考え得るのは年金等の未払いが起きていたことを鑑みれば、以前より資金繰りが厳しかったようで粉飾決算をしていた可能性があると言うことでしょう。ただ経営トップとして破綻に至った経緯や今後の方針について全く話をしておらず雲隠れしたことは道義的にも決して許されるものではありませんが、最も迷惑を被ったのは同社従業員と派遣従業員でしょう。給料の未払いは約10億円とされており1人当たり100万円に相当します。債権差押えの優先順位は税金・社会保険・給料が上ですから恐らくは売り上げの水増しなどで金融機関等から不正に融資を受けていた可能性も指摘されています。またあくまで仮定の話になりますが、反社会的勢力とつながりのある金融会社から高利の貸し付けを受けていたとすれば、事業停止寸前に多額の現金を引き出したコンプライアンス違反事案にもなるでしょう。

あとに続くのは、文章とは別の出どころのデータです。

/-- R212: the number of UNDET cells the structural phase leaves is that of the table, 8·NTOTAL + REM; the
structural cells are as many as the table says, and both together are n². -/
def Obligations.StructureLeavesTheCapacityUndetermined : Prop :=
  ∀ (v : Nat) (l : BitVec 2), 1 ≤ v → v ≤ 10 →
    (buildGrid v).countCells undet = 8 * ntotal v l + remCells v ∧
    (buildGrid v).countCells undet =
      ([0, 208, 359, 567, 807, 1079, 1383, 1568, 1936, 2336, 2768] : List Nat).getD v 0 ∧
    (buildGrid v).countCells light + (buildGrid v).countCells dark =
      ([0, 233, 266, 274, 282, 290, 298, 457, 465, 473, 481] : List Nat).getD v 0 ∧
    (buildGrid v).countCells undet + (buildGrid v).countCells light + (buildGrid v).countCells dark =
      gridSide v * gridSide v

/-- R209: the placement path visits every cell outside column 6 exactly once, and no cell of column 6; its
pairs have the right columns n − 1, n − 3, …, 8, 5, 3, 1, go upward and downward in turn starting upward,
and in each row visit the right cell, then the left one. -/
def Obligations.PathVisitsEachCellOnce : Prop :=
  ∀ v, 1 ≤ v → v ≤ 10 →
    let n := gridSide v
    (path n).Nodup ∧ (∀ r c, (r, c) ∈ path n ↔ r < n ∧ c < n ∧ c ≠ 6) ∧
    (path n).length = n * (n - 1) ∧
    ∀ k s, k < (n - 1) / 2 → s < n →
      (path n)[2 * (k * n + s)]? = some (pairRow n k s, pairColumn n k) ∧
      (path n)[2 * (k * n + s) + 1]? = some (pairRow n k s, pairColumn n k - 1)

/-- R213: BUILDSTRUCT writes the structural grid to GRID and 0 to MASKMAP on the n×n cells, whatever they
held, and nothing else. -/
def Obligations.BuildstructWritesTheStructure : Prop :=
  ∀ s : State,
    (s.noVersion → exec .buildstruct s = .next (s.failed (.plain .badConfig))) ∧
    ∀ v, s.atVersion v → ∃ t, exec .buildstruct s = .next t ∧ s.completedTo t ∧ onlyMemory s t ∧
      (∀ r c, r < gridSide v → c < gridSide v →
        t.gridCell (gridSide v) r c = Grid.at (buildGrid v) r c ∧ t.mapCell (gridSide v) r c = 0) ∧
      sameBytesOutsideGrids s t (gridSide v)

/-- R210, R211, R214: PLACEDATA checks the grid and then gives the k-th UNDET cell of the path bit k of the
stream (most significant bit of each codeword first, 0 past the stream) and MASKMAP 1; every other cell keeps its GRID value and has MASKMAP 0; nothing else changes, and
no cell is UNDET afterwards. -/
def Obligations.PlacedataPlacesTheStream : Prop :=
  ∀ s : State,
    (s.noVersion → exec .placedata s = .next (s.failed (.plain .badConfig))) ∧
    ∀ v, s.atVersion v →
      let n := gridSide v
      let g := s.readGrid .grid n
      ((∃ r c, r < n ∧ c < n ∧ 2 < (s.gridCell n r c).toNat) ∨ (∃ r, r < n ∧ s.gridCell n r 6 = 2) ∨
        g.countCells 2 ≠ 8 * ntotal v s.config.ecl + remCells v →
        exec .placedata s = .next (s.failed (.plain .badCell))) ∧
      ((∀ r c, r < n → c < n → (s.gridCell n r c).toNat ≤ 2) → (∀ r, r < n → s.gridCell n r 6 ≠ 2) →
        g.countCells 2 = 8 * ntotal v s.config.ecl + remCells v →
        ∃ t, exec .placedata s = .next t ∧ s.completedTo t ∧ onlyMemory s t ∧
          sameBytesOutsideGrids s t n ∧
          (∀ k p, ((path n).filter fun q => decide (s.gridCell n q.1 q.2 = 2))[k]? = some p →
            t.gridCell n p.1 p.2 =
              (if k < 8 * ntotal v s.config.ecl ∧
                (s.readByte (0x1600 + k / 8)).getLsbD (7 - k % 8) = true then 1 else 0) ∧
            t.mapCell n p.1 p.2 = 1) ∧
          (∀ r c, r < n → c < n → s.gridCell n r c ≠ 2 →
            t.gridCell n r c = s.gridCell n r c ∧ t.mapCell n r c = 0) ∧
          ∀ r c, r < n → c < n → t.gridCell n r c ≠ 2)

/-- R214: "After BUILDSTRUCT the checks always pass": the two commands complete one after the other, and
then every cell is Light or Dark. -/
def Obligations.PlacementFollowsStructure : Prop :=
  ∀ (s : State) (v : Nat), s.atVersion v →
    ∃ t u, exec .buildstruct s = .next t ∧ exec .placedata t = .next u ∧ t.completedTo u ∧
      ∀ r c, r < gridSide v → c < gridSide v →
        u.gridCell (gridSide v) r c = 0 ∨ u.gridCell (gridSide v) r c = 1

先程携帯等の販売員を派遣していたことを挙げましたが、全体の売り上げの90%程度を占める同業界全体が景況悪化にあり、資金繰り面でも支払いサイト延長などが要請・実施されていたことも想定されます。同販売店等が直雇用してくれる可能性もゼロではありませんが、いずれにしても人材派遣事業自体に差別化要因(優秀な派遣社員等)がなければ今後第二の同社がでてくるかも知れません。